4.5 Preparing the digital image
As discussed in chapter 2, early X-rays were captured on analog film, and some museums have large collections of such analog images. Digitizing these analog X-rays for computer analysis is essentially the same procedure as digitizing a photograph taken on analog film. A digital scanner analyzes the surface of the image or photograph and converts it into a two-dimensional array of numbers that can be visualized as a digital image. For example, figure  shows a simple image laid out as a 5 x 5 grid where each number (on the left) corresponds to the shading of a single pixel region in the image.
A key parameter is the size of each pixel, which is typically specified in terms of dots per inch and abbreviated dpi. Many of the X-rays of Vermeer’s canvases are digitized at 600 dpi, which means that each square inch is divided into blocks of 600 by 600 pixels (corresponding to 236 by 236 pixels per square cm). The importance of this parameter is that smaller pixels allow better resolution of small features. For example, suppose a canvas was woven with a thread density of 18 threads per cm. With 236 pixels to represent these 18 threads, this would allow approximately 13 pixels for each thread. Is this enough? Figure  shows the same patch of a canvas X-ray sampled at several different dpi resolutions.
Since the digitization process is needed whenever images are to be represented in computers, it has been the subject of considerable study.1 For canvases of the seventeenth to the nineteenth century, 600 dpi provides a reasonable compromise between adequate resolution and file size. Observe that both of the interfaces in the figures in § 4.3 and § 4.4 have boxes where the image resolution is specified. Parallel to the importance of acquiring the images with an adequate resolution, it is also necessary to record the actual resolution of the scanner in order to make sense of the measurements. For example, if an image were digitized at 600 dpi but mislabeled as 300 dpi, all features would be reported as half-sized: a thread-count of 18 threads/cm would be miscalculated as 9 threads/cm. If the dpi is not recorded properly, then it may be possible to estimate it if the image contains a ruler or some other feature of known size. This adds an extra step and introduces an extra source of error into the counting procedure. Some scanners add resolution information to the metadata associated with the scan, but it is poor practice to rely on metadata in the digital file, as this can be easily lost or corrupted when the file is loaded into and saved from editing software.
In grey-scale digital images (such as X-rays), numbers near zero typically represent black, while numbers near one typically represent white, and intermediate values represent varying shades of grey.
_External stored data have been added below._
/-! ### beginStarvation -/

@[simp] theorem beginStarvation_power (s : State) : (beginStarvation s).power = s.power := by
  unfold beginStarvation; split <;> rfl
@[simp] theorem beginStarvation_mode (s : State) : (beginStarvation s).mode = s.mode := by
  unfold beginStarvation; split <;> rfl
@[simp] theorem beginStarvation_holdLine (s : State) : (beginStarvation s).holdLine = s.holdLine := by
  unfold beginStarvation; split <;> rfl
@[simp] theorem beginStarvation_inlet (s : State) : (beginStarvation s).inlet = s.inlet := by
  unfold beginStarvation; split <;> rfl
@[simp] theorem beginStarvation_forward (s : State) : (beginStarvation s).forward = s.forward := by
  unfold beginStarvation; split <;> rfl
@[simp] theorem beginStarvation_outlet (s : State) : (beginStarvation s).outlet = s.outlet := by
  unfold beginStarvation; split <;> rfl
@[simp] theorem beginStarvation_capture (s : State) : (beginStarvation s).capture = s.capture := by
  unfold beginStarvation; split <;> rfl
@[simp] theorem beginStarvation_reg (s : State) : (beginStarvation s).reg = s.reg := by
  unfold beginStarvation; split <;> rfl
@[simp] theorem beginStarvation_placement (s : State) : (beginStarvation s).placement = s.placement := by
  unfold beginStarvation; split <;> rfl
@[simp] theorem beginStarvation_comp (s : State) : (beginStarvation s).comp = s.comp := by
  unfold beginStarvation; split <;> rfl
@[simp] theorem beginStarvation_sweep (s : State) : (beginStarvation s).sweep = s.sweep := by
  unfold beginStarvation; split <;> rfl
@[simp] theorem beginStarvation_dirs (s : State) : (beginStarvation s).dirs = s.dirs := by
  unfold beginStarvation; split <;> rfl
@[simp] theorem beginStarvation_counters (s : State) : (beginStarvation s).counters = s.counters := by
  unfold beginStarvation; split <;> rfl
@[simp] theorem beginStarvation_tables (s : State) : (beginStarvation s).tables = s.tables := by
  unfold beginStarvation; split <;> rfl
@[simp] theorem beginStarvation_store (s : State) : (beginStarvation s).store = s.store := by
  unfold beginStarvation; split <;> rfl
@[simp] theorem beginStarvation_freeIndex (s : State) : (beginStarvation s).freeIndex = s.freeIndex := by
  unfold beginStarvation; split <;> rfl
@[simp] theorem beginStarvation_pending (s : State) : (beginStarvation s).pending = s.pending := by
  unfold beginStarvation; split <;> rfl
@[simp] theorem beginStarvation_ring_credits (s : State) : (beginStarvation s).ring.credits = s.ring.credits := by
  unfold beginStarvation; split <;> rfl
@[simp] theorem beginStarvation_ring_run (s : State) : (beginStarvation s).ring.run = s.ring.run := by
  unfold beginStarvation; split <;> rfl
@[simp] theorem beginStarvation_ring_tiles (s : State) : (beginStarvation s).ring.tiles = s.ring.tiles := by
  unfold beginStarvation; split <;> rfl
@[simp] theorem beginStarvation_ring_sealedQueue (s : State) : (beginStarvation s).ring.sealedQueue = s.ring.sealedQueue := by
  unfold beginStarvation; split <;> rfl
@[simp] theorem beginStarvation_ring_crop (s : State) : (beginStarvation s).ring.crop = s.ring.crop := by
  unfold beginStarvation; split <;> rfl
A 1x1 cm portion of canvas from The Milkmaid is sampled at 600 dpi, 300 dpi, 150 dpi, 75 dpi, and 37.5 dpi. Maintaining adequate resolution is crucial, since the features of interest (the visual impression of the threads) are missing from the under-sampled images.
1 One of the major results in this field is the sampling theorem of Nyquist, which says that waves must be sampled at a rate that is at least twice the highest frequency contained in the wave. For example, if the threads were exactly sinusoidal and at a density of 18 threads per cm, then at least 36 pixels per cm would be required. Since the threads are not sinusoids, and since there may well be noises or other forms of distortion of the image, a good rule of thumb is to use 5 to 10 times the maximum expected frequency. For real canvases, 300 dpi may be borderline, and so 600 dpi is a preferred value for the digitization of canvas.